##### DATASET #####

/-- A package arrival of a fleet barrier that is not the last is counted. A departure for which a local episode waits makes the
waiters of its target depart with the package and hart of the last arriver. Every push is answered with exactly one reply:
status 2, with nothing changed, for a window address or an unaligned record (log 37, DEDUCED; log 59, DESIGN CHOICE); to a queue
of the member's address space with room, for which no hart waits, status 0, and the entry at BASE + 32 (TAIL mod 2^LOG2N) takes
the word pushed, the sender's edge and the strait peer as its producer, TAIL goes up by 1 and no other byte changes; to a full
one status 1 and no byte changes. A write of a remote copy of at most 8 bytes within an aligned word puts its bytes and is
answered; a window address is answered with a fault. A record fetch is answered with the record of the edge, or of the one that
an ID of a tag stands for, or none. A strait flit replayed changes nothing; a narrows flit replayed, and a scrub, add to the
island's count of corrected errors. A lost port is noted once and its messages are gone, and a narrows link on which 16 replays
in a row of one flit have failed is noted once as failed (that these are counted there, and 16 in a row on a link: logs 49 and
45, DEDUCED). An island's traffic counters are written to the block that TRCTL names. (R302, R309, R314, R320, R326, R351, R352,
R353, R382.) -/
def Obligations.StraitsAndLinks : Prop :=
  ∀ s : State, Memory.wf s.mem = true →
    (∀ m : StraitBar, (s.fleetBar m.isl m.va).count + 1 < m.n.toNat → ∃ t, exec (.straitBarArrival m) s = .next t ∧
      (t.fleetBar m.isl m.va) = { s.fleetBar m.isl m.va with count := (s.fleetBar m.isl m.va).count + 1 } ∧ t = { s with fleetBars := t.fleetBars }) ∧
    (∀ (m : StraitBar) (e : FleetEpisode) (d : BitVec 5) (old : Bool) (since : Nat), (s.fleetBar m.isl m.va).local_ = [e] →
      s.h.slot = .wait (.bar d e.key 5 e.target false old none) since → ∃ t, exec (.straitBarDeparture m) s = .next t ∧
        (∃ q, t.h.slot = .wait (.bar d e.key 5 e.target false old (some (BitVec.ofNat 64 (m.pkg.toNat * 2 ^ 12 + m.hart.toNat), q))) since) ∧
        t.h.g = s.h.g ∧ (NoLog s → t.mem = s.mem)) ∧
    (∀ m : StraitPush, ∃ t st, exec (.straitQueuePush m) s = .next t ∧ t.replies = s.replies ++ [.pushed st]) ∧
    (∀ (m : StraitPush) (p : Place) (x : Nat) (u : State),
      let w := s.memberWho m.isl
      let q : QueueRec := ⟨BitVec.ofNat 64 (leNat s p.key 8), BitVec.ofNat 64 (leNat s (p.key + 8) 8), BitVec.ofNat 64 (leNat s (p.key + 16) 8),
        BitVec.ofNat 64 (leNat s (p.key + 24) 8)⟩
      let size := 2 ^ (q.ctl.extractLsb' 0 5).toNat
      let e := q.base + BitVec.ofNat 64 (32 * (q.tail.toNat % size))
      m.va.toNat < 0x000FFFFE00000000 → m.va.toNat % 32 = 0 → s.translate w .read false m.va = .ok p → s.translate w .write false m.va = .ok p →
      s.loadAs w false m.va 32 = .ok (x, u) → q.bad = false → e.toNat < 0x000FFFFE00000000 →
      (size ≤ (q.tail - q.head).toNat → ∃ t, exec (.straitQueuePush m) s = .next t ∧ t.replies = s.replies ++ [.pushed 1] ∧
        SameMem s t ∧ t.h = s.h) ∧
      (∀ (pe pt : Place) (u₁ u₂ : State) (y : Nat),
        (q.tail - q.head).toNat < size → u.translate w .write false e = .ok pe → u.storeAs w false e 32 y = .ok u₁ →
        y = m.data.toNat + m.by_.edge.toNat * 2 ^ 64 + (3 * 2 ^ 28 + m.by_.port.toNat * 2 ^ 12 + m.by_.pkg.toNat) * 2 ^ 128 →
        u₁.translate w .write false (m.va + 8) = .ok pt → u₁.storeAs w false (m.va + 8) 8 (q.tail + 1).toNat = .ok u₂ →
        pt.key = p.key + 8 → (pe.key + 32 ≤ p.key ∨ p.key + 32 ≤ pe.key) → (∀ z ∈ s.poppers, z.1 ≠ p.key) →
        ∃ t, exec (.straitQueuePush m) s = .next t ∧ t.replies = s.replies ++ [.pushed 0] ∧
          leNat t pe.key 8 = m.data.toNat ∧ leNat t (pe.key + 8) 8 = m.by_.edge.toNat ∧
          leNat t (pe.key + 16) 8 = 3 * 2 ^ 28 + m.by_.port.toNat * 2 ^ 12 + m.by_.pkg.toNat ∧ leNat t (pe.key + 24) 8 = 0 ∧
          leNat t (p.key + 8) 8 = (q.tail.toNat + 1) % 2 ^ 64 ∧ t.h = s.h ∧
          ∀ a, (a < pe.key ∨ pe.key + 32 ≤ a) → (a < p.key + 8 ∨ p.key + 16 ≤ a) → Memory.byte t.mem a = Memory.byte s.mem a)) ∧
    (∀ m : StraitPush, 0x000FFFFE00000000 ≤ m.va.toNat ∨ m.va.toNat % 32 ≠ 0 →
      exec (.straitQueuePush m) s = .next { s with replies := s.replies ++ [.pushed 2] }) ∧
    (∀ (m : StraitWrite) (p : Place), m.va.toNat < 0x000FFFFE00000000 → 0 < m.data.length → m.va.toNat % 8 + m.data.length ≤ 8 →
      s.translate (s.memberWho m.isl) .write false m.va = .ok p → s.failing p.key m.data.length = false →
      ∃ t, exec (.straitCopyWrite m) s = .next t ∧ t.replies = s.replies ++ [.wrote none] ∧
        (∀ i (h : i < m.data.length), Memory.byte t.mem (p.key + i) = m.data[i]) ∧ MemExcept s t p.key m.data.length ∧ t.h = s.h) ∧
    (∀ m : StraitWrite, 0x000FFFFE00000000 ≤ m.va.toNat →
      exec (.straitCopyWrite m) s = .next { s with replies := s.replies ++ [.wrote (some m.va)] }) ∧
    (∀ pkg id, exec (.straitRecordFetch pkg id) s =
      .next { s with replies := s.replies ++ [.arrivalRecord
        ((match s.findRecord false id with | some x => some x | none => s.findRecord true id).map (BitVec.ofNat 256))] }) ∧
    (∀ p, exec (.straitFlitReplay p) s = .next s) ∧
    (∀ i, (∃ t, exec (.narrowsFlitReplay i) s = .next t ∧ t.island i = { s.island i with corrected := (s.island i).corrected + 1 } ∧
        (t.narrowsTries[i.toNat]'i.isLt = (s.narrowsTries[i.toNat]'i.isLt) + 1 ∨ t.narrowsTries[i.toNat]'i.isLt = 0) ∧
        (∀ j : BitVec 3, j ≠ i → t.narrowsTries[j.toNat]'j.isLt = s.narrowsTries[j.toNat]'j.isLt) ∧
        t = { s with islands := t.islands, narrowsTries := t.narrowsTries, fresh := t.fresh }) ∧
      (∃ t n, exec (.hbmPatrolScrub i) s = .next t ∧ t.island i = { s.island i with corrected := (s.island i).corrected + n } ∧
        t = { s with islands := t.islands, fresh := t.fresh }) ∧
      (∃ t, exec (.trafficCounterWrite i) s = .next t ∧ t.h = s.h ∧
        let base := 0x7F0000000000 + i.toNat * 0x4000000 + ((s.island i).trctl.extractLsb' 31 13).toNat * 64
        (∀ j (h : j < 8), leNat t (base + 8 * j) 8 = (s.island i).rd[j].toNat ∧ leNat t (base + 64 + 8 * j) 8 = (s.island i).wr[j].toNat) ∧
          MemExcept s t base 128) ∧
      (i ∉ s.narrowsFailed → 16 ≤ s.narrowsTries[i.toNat]'i.isLt → ∃ t, exec (.narrowsLinkFailed i) s = .next t ∧
        t.narrowsFailed = s.narrowsFailed ++ [i]) ∧
      (i ∈ s.narrowsFailed ∨ s.narrowsTries[i.toNat]'i.isLt < 16 → exec (.narrowsLinkFailed i) s = .next s)) ∧
    (∀ p : BitVec 5, p.toNat < 18 → p ∉ s.portsLost → ∃ t, exec (.straitPortLost p) s = .next t ∧ t.portsLost = s.portsLost ++ [p] ∧
      t.outbox = s.outbox.filter (fun m => !m.by_ p))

#####

*WHAT YOU ARE ASKED TO DO*
Find the line that contains "let base := 0x7F0000000000". Restate it and all lines after it exactly, ending with the final line of the data.

*SOLUTION FOR THIS EXERCISE*
        let base := 0x7F0000000000 + i.toNat * 0x4000000 + ((s.island i).trctl.extractLsb' 31 13).toNat * 64
        (∀ j (h : j < 8), leNat t (base + 8 * j) 8 = (s.island i).rd[j].toNat ∧ leNat t (base + 64 + 8 * j) 8 = (s.island i).wr[j].toNat) ∧
          MemExcept s t base 128) ∧
      (i ∉ s.narrowsFailed → 16 ≤ s.narrowsTries[i.toNat]'i.isLt → ∃ t, exec (.narrowsLinkFailed i) s = .next t ∧
        t.narrowsFailed = s.narrowsFailed ++ [i]) ∧
      (i ∈ s.narrowsFailed ∨ s.narrowsTries[i.toNat]'i.isLt < 16 → exec (.narrowsLinkFailed i) s = .next s)) ∧
    (∀ p : BitVec 5, p.toNat < 18 → p ∉ s.portsLost → ∃ t, exec (.straitPortLost p) s = .next t ∧ t.portsLost = s.portsLost ++ [p] ∧
      t.outbox = s.outbox.filter (fun m => !m.by_ p))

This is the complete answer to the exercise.